Maher previously invited trumpeter and composer Wynton Marsalis to speak about where the country is headed. Frequent flyer Marsalis always uses his car for fear of flying, and he compared his meetings with ordinary people as a refutation of the idea that those who do not have the same beliefs are the enemy.

“Do I want to fight you or join you?” Marsalis asked. “That’s what jazz is really about.” He spoke of the notion of “sharing the space,” where in music people work with each other to create something bigger than themselves. “So we go back and forth,” Marsalis said. “It’s not all fun and games. It can get hot sometimes.”

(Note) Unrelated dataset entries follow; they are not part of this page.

-- ==== Sys2Proof/Certificates/Slice0/Obligations.lean ====
section
/-!
DEFINITION. Certificates/Slice0/Obligations.lean: the statements for the provers. A frame is written as an equality:
`t = { s with f := t.f, ... }` says that t differs from s in the named fields alone.
-/

open Sys2Proof Sys2Proof.Machine

/-! ### Commands, reset and the sequencer -/

/-- R240: what the reset event leaves, at any time; and the state the machine starts in holds the same. The rest of the
state it leaves is unspecified, and nothing is said of it. -/
def Obligations.ResetEventLeavesIdleBlock : Prop :=
  (∀ (s : State) (es : List Event), ∃ t, step { s with sched := .reset :: es } = .next t ∧
    t.status.toByte = 0x00 ∧ t.ilen = 0 ∧ t.olen = 0 ∧ t.phase = phIdle ∧ t.sched = es) ∧
  State.reset.status.toByte = 0x00 ∧ State.reset.ilen = 0 ∧ State.reset.olen = 0 ∧ State.reset.phase = phIdle

/-- R196, R93: a CMD write of 0x01 or 0x02 while BUSY = 0 is accepted; every other one changes no state. -/
def Obligations.CmdWriteIsAcceptedOrDropped : Prop :=
  ∀ (s : State) (v : Byte) (es : List Event), step { s with sched := .writeCmd v :: es } = .next (
    if ¬ s.busy ∧ v = 0x01 then
      { s with sched := es, status := .running, olen := 0, dir := .compress, phase := phInit }
    else if ¬ s.busy ∧ v = 0x02 then
      { s with sched := es, status := .running, olen := 0, dir := .decompress, phase := phInit }
    else { s with sched := es })

/-- The two commands as instructions: accepted while BUSY = 0, dropped while BUSY = 1 (R196). -/
def Obligations.CommandsCompleteWhenNotBusy : Prop :=
  ∀ s : State,
    (¬ s.busy →
      exec .compress s = .next { s with status := .running, olen := 0, dir := .compress, phase := phInit } ∧
      exec .decompress s = .next { s with status := .running, olen := 0, dir := .decompress, phase := phInit }) ∧
    (s.busy → exec .compress s = .next s ∧ exec .decompress s = .next s)

/-- R211. -/
def Obligations.IdleChangesNoState : Prop :=
  (∀ s : State, exec .idle s = .next s) ∧
  ∀ s : State, s.phase = phIdle → s.sched = [] → step s = .next s

/-- When the next event brings bytes or a PHASE code that decode to an instruction, the step is that instruction's
meaning at the state with the event taken off the list. A header phase begun field by field goes on with its next field
(the model's choice, assumption 16). -/
def Obligations.StepRunsDecodedInstruction : Prop :=
  ∀ (s : State) (i : Instr) (es : List Event),
    (¬ s.headerBegun → decodePhase s.phase = .ok i → s.sched = [] → step s = exec i s) ∧
    (¬ s.headerBegun → decodePhase s.phase = .ok i → s.sched = .core :: es → step s = exec i { s with sched := es }) ∧
    (∀ f bs, s.headerBegun → fieldBytes s = some (f, bs) → decode f bs = .ok i →
      (s.sched = [] → step s = exec i s) ∧ (s.sched = .core :: es → step s = exec i { s with sched := es })) ∧
    (∀ v, decode .cmd [v] = .ok i → s.sched = .writeCmd v :: es → step s = exec i { s with sched := es }) ∧
    (∀ f bs, fieldBytes s = some (f, bs) → decode f bs = .ok i → s.sched = .field :: es →
      step s = exec i { s with sched := es }) ∧
    (fieldBytes s = none → decodePhase s.phase = .ok i → s.sched = .field :: es →
      step s = exec i { s with sched := es })

/-- R97: codes 11 to 15 are stuck, wherever the sequencer would move: with no event listed, and where the next event is
a step of the sequencer, whole or finest. -/
def Obligations.ReservedPhaseCodeIsStuck : Prop :=
  ∀ (s : State) (es : List Event), 11 ≤ s.phase.toNat → (s.sched = [] ∨ s.sched = .core :: es ∨ s.sched = .field :: es) →
    step s = .fault (.stuckPhase s.phase)

/-- R198: a phase that completes without error writes its successor, in each direction it is run in. -/
def Obligations.PhaseWritesItsSuccessor : Prop :=
  ∀ (s t : State) (i : Instr) (q : PhaseCode),
    decodePhase s.phase = .ok i → successor s.phase s.dir = some q → exec i s = .next t →
    t.phase = q ∨ (t.phase = phIdle ∧ t.olen = 0 ∧ ∃ e, t.status = .done (some e))

/-- BUSY falls through the finish sequence, an abort or reset, and in no other way (R199, R226, R241). That OPTR still
holds the number that finish wrote to OLEN is the model's choice (assumption 13, DESIGN CHOICE): R44 leaves OPTR
unspecified once the command has ended. -/
def Obligations.BusyEndsByFinishAbortOrReset : Prop :=
  ∀ s t : State, step s = .next t → s.busy → ¬ t.busy →
    t.phase = phIdle ∧
    ((t.status = .done none ∧ t.olen = t.optr) ∨ (∃ e, t.status = .done (some e) ∧ t.olen = 0) ∨
      (s.sched.head? = some .reset ∧ t.status = .idle ∧ t.olen = 0))

/-- DONE, ERR and the result stay as they are until a command is accepted or reset is applied (R229, R245). -/
def Obligations.ResultStaysUntilNextCommand : Prop :=
  ∀ s t : State, Inv s → ¬ s.busy → step s = .next t → ¬ t.busy → s.sched.head? ≠ some .reset →
    t.status = s.status ∧ t.olen = s.olen ∧ t.obuf = s.obuf ∧ t.phase = s.phase

/-- No instruction writes IBUF or ILEN (R24, R26), nor the parameter LEN_W, nor the model's own list of events, read port
or reset count. -/
def Obligations.NoInstructionWritesItsInput : Prop :=
  ∀ (i : Instr) (s t : State), exec i s = .next t →
    t.ibuf = s.ibuf ∧ t.ilen = s.ilen ∧ t.sched = s.sched ∧ t.port = s.port ∧ t.epoch = s.epoch ∧
    t.lenW = s.lenW

/-! ### The host port -/

/-- R94, R95, R23: the byte a host reads from STATUS, for each of the seven legal values. -/
def Obligations.StatusByteLayout : Prop :=
  Status.idle.toByte = 0x00 ∧ Status.running.toByte = 0x01 ∧ (Status.done none).toByte = 0x02 ∧
  (Status.done (some .truncatedHeader)).toByte = 0x06 ∧ (Status.done (some .unterminatedPayload)).toByte = 0x0A ∧
  (Status.done (some .invalidSymbolCount)).toByte = 0x0E ∧ (Status.done (some .reservedByteInInput)).toByte = 0x12

/-- Host accesses while BUSY = 1 (R73, and R22, R23 and R25 for the rest): every write is dropped, CMD reads 0, STATUS,
ILEN and IBUF read true, and an OLEN or OBUF read returns a number of its width and changes nothing else of the block. That
number is free: nothing more is said of it. -/
def Obligations.HostAccessWhileBusy : Prop :=
  ∀ (s : State) (es : List Event), s.busy →
    (∀ v, step { s with sched := .writeCmd v :: es } = .next { s with sched := es }) ∧
    (∀ v, step { s with sched := .writeIlen v :: es } = .next { s with sched := es }) ∧
    (∀ a v, step { s with sched := .writeIbuf a v :: es } = .next { s with sched := es }) ∧
    (∀ v, step { s with sched := .writeStatus v :: es } = .next { s with sched := es }) ∧
    (∀ v, step { s with sched := .writeOlen v :: es } = .next { s with sched := es }) ∧
    step { s with sched := .readCmd :: es } = .next { s with sched := es, port := 0 } ∧
    step { s with sched := .readStatus :: es } = .next { s with sched := es, port := 0x01 } ∧
    step { s with sched := .readIlen :: es } = .next { s with sched := es, port := s.ilen } ∧
    (∀ a, a < 2 ^ s.lenW → step { s with sched := .readIbuf a :: es } =
      .next { s with sched := es, port := (s.readIbuf a).toNat }) ∧
    (∃ p, p < 2 ^ (s.lenW + 8) ∧
      step { s with sched := .readOlen :: es } = .next { s with sched := es, port := p, draws := s.draws + 1 }) ∧
    (∀ a, a < 2 ^ (s.lenW + 8) → ∃ p, p < 256 ∧ step { s with sched := .readObuf a :: es } =
      .next { s with sched := es, port := p, draws := s.draws + 1 })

Maher’s “New Rules” editorial questioned why film critics, who always feel most movies don’t wake up enough, are so enthusiastic. Top Gun: Maverickwhich they give a 96% approval rating on Rotten Tomatoes.

The film “makes war sexy again,” Maher said, while extolling the use of large, carbon-polluting, energy-burning planes. In effect, “we are destroying the world to protect it,” Maher said.

He noted that the film does not specify who the enemy is. “That’s on purpose. The people who made this movie knew that we’re too fractured to have an enemy we can all agree on.” He added that our enemy used to be Russia, and still could be, but “you couldn’t have the enemy as an Arab country. Asia would be racist. The next thing would be to blame China for covid.”